At services the following Friday, the temple’s cantor, Rabbi Stephen Pinsky, stood at the pulpit to both denounce the letter and to send a message of healing. The letter, he said, implies that the Jewish community is a one-issue community. He invited Wellstone, who attended with his family. Although a member of the congregation, Boschwitz did not appear.
Rabbis at Temple Israel were also involved from early on with issues of social injustice. Rabbi Max Shapiro, who died in 2009, continued the synagogue’s outreach to other faiths, engaging them to join with him to fight anti-Semitism, racism and poverty.
With other religious leaders, he helped found the Minnesota Council of Religion and Race. He also represented Minnesota at the funeral of Martin Luther King Jr. and witnessed the signing of the Israel-Egyptian Peace Treaty, in 1979. In 1985, he was instrumental in creating the Center for Jewish-Christian Learning at the University of St. Thomas.
Shapiro also encouraged members of the congregation to become involved in social action. In a 1964 sermon he told them, “It is not enough for us to applaud or even support civil rights legislation. Judaism instructs us to do more. It tells us to take the needy into our employ … It is a religious duty … For no community, no city, no nation can long endure so divided—half affluent, half despairing.”
The synagogue continued to grow and change. In 1987, a modern addition to the synagogue, designed by architects Bens, Thompson and Reitow, replaced the outdated 1955 addition. It was an ambitious undertaking, creating an additional entrance with a large lobby, an area where lunches and dinners are served, giving people easy access to the sanctuary and the education wing.
The new addition allowed students in the Early Childhood center to stay on the ground floor with the 600-strong youth religious education program taking up the second floor.
“Simple new spaces foster human interaction. It creates community, which was a goal of our strategic plan,” Rabbi Zimmerman told Architecture MN magazine.
Today, Temple Israel continues its tradition to focus on charitable works, joining with local churches to help end homelessness in Minneapolis.
This year, the synagogue joined with other Minneapolis religious organizations to raise money for rental assistance, when it became clear that many homeless individuals were being displaced by Super Bowl fans and related events. The money raised went to making sure that the displaced had adequate food and shelter.
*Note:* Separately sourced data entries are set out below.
/-! FENCE cells and WELT_FENCE (R299, R440, R441). -/

/-- SCOPE, UNIT and CAUSE that a DAMPED or FENCED port announces: the highest that applies. -/
def fenceScope (s : State) (p : Nat) : Nat × Nat × Nat :=
  if s.chip.st == .damped then (3, 0, s.chip.cause)
  else if isWelt p then (0, 0, 0)
  else
    match s.chip.regionFence.look? (regionOfPort p), s.chip.blockFence.look? (blockOf p) with
    | some c, _ => (2, regionOfPort p, c)
    | none, some c => (1, blockOf p, c)
    | none, none => (0, 0, 0)

/-- A DAMPED or FENCED port sends FENCE, a Welt port WELT_FENCE. -/
def execFenceSend (port : Nat) (s : State) : Out :=
  let q := s.port port
  if !s.hasPort port || !(q.st == .damped || q.st == .fenced) then .next s
  else
    let (sc, u, c) := fenceScope s port
    if isWelt port then .next (sendLinkCell port (linkTwin s 0x11 (toLE 1 ((port - 1024) / 8) ++ toLE 1 q.st.code ++ toLE 1 sc ++ zeros 1 ++ toLE 1 u ++ toLE 1 c ++ zeros 2 ++ toLE 8 s.hubId.toNat)) s)
    else .next (sendLinkCell port (linkCell s tFence (place sc 56 3 + place q.st.code 53 3 + place port 43 10) (toLE 8 s.hubId.toNat ++ zeros 12 ++ toLE 1 u ++ toLE 1 c)) s)

/-- A WELT_FENCE with a state other than UP takes an UP Welt port to CHECK. -/
def execWeltFenceReceive (wp : Nat) (msg : TwinMsg) (s : State) : Out :=
  .next (if wp < 4 && !twinOk 0x11 msg then countDiscard (some (weltPort wp)) causeEncoding s
    else if wp < 4 && (s.port (weltPort wp)).st == .up && byteAt msg.head 1 != 4 then enter (weltPort wp) .check 13 s else s)

/-- The payload of a FENCE cell keeps its reserved bytes zero and its SCOPE and STATE legal (R6, R440). -/
def fenceOk (c : Cell) : Bool :=
  decide (c.f 56 3 ≤ 4) && decide (byteAt c.payload 16 < 2) && zeroAt c.payload 19 1 && zeroAt c.payload 22 42

/-- A FENCE cell arrives: the peer's state, or a leaf's report on the twin (R441). -/
def execFenceCellReceive (port : Nat) (cell : Cell) (s : State) : Out :=
  let q := s.port port
  if isWelt port || q.st ≠ .up || !cell.crcOk || cell.typ ≠ tFence then .next s
  else if !fenceOk cell then .next (countDiscard (some port) causeEncoding s)
  else if cell.f 56 3 < 4 then
    .next (if cell.f 53 3 ≠ 4 then enter port .check 13 s else s)
  else
    let sender := le cell.payload 0 8
    let code := planCode s port
    let peer := match planRec s port with | some r => r.peerChip.toNat | none => 0
    let fits := portRole s port == 0 && (code == 0 || code == 6) && sender == peer && s.fabric.plan.twinChip != 0 && le cell.payload 8 8 == s.fabric.plan.twinChip.toNat
    if fits && byteAt cell.payload 16 == 1 && decide (1 ≤ byteAt cell.payload 17) then
      .next (tryQuorum (s.modTwin fun t => { t with reports := t.reports.put sender s.now }))
    else if fits && decide (1 ≤ byteAt cell.payload 18) then .next (s.modTwin fun t => { t with reports := t.reports.del sender })
    else .next (bump 0x01 0 3 s)

/-- A leaf's report older than 10 ms stops counting (R311). -/
def execLeafReportExpiry (chip : BitVec 64) (s : State) : Out := .next (s.modTwin fun t => { t with reports := t.reports.del chip.toNat })

end Sys2Proof.Machine
end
Those helped included one woman who had just lost her mother. “She could either pay for her mother’s funeral or pay the rent. Money we raised allowed her to stay in her home,” Rabbi Zimmerman said.
“We have made a very intentional decision to stay in the city,” she said. “Many synagogues have moved to the suburbs. But the health of our synagogue is dependent on the health of the city.”
Last Thanksgiving, members of the congregation distributed 500 traditional Thanksgiving meals, and during the Christmas season, the synagogue opened its doors for two weeks to the homeless, providing beds and communal meals. “We understand that Christian churches are tapped out during that time of year, so we fill in the gap.”
Under Rabbi Zimmerman, much like under Rabbi Deinard, the synagogue has also continued with the tradition of playing host to a variety of speechmakers, including Sam Donaldson, Elie Wiesel, Maya Angelou, Lily Tomlin and Thomas Friedman.
“We continue to grow, God willing,” she said. “To get new members we are always creating new programs, making sure we don’t tell people they have to be a certain way. We will be there when a baby is born, when a child becomes an adult, when people come together and when someone dies,” she said.
“We will be there when people need us,” she said, “letting Judaism become a container for their needs and emotions during those times.”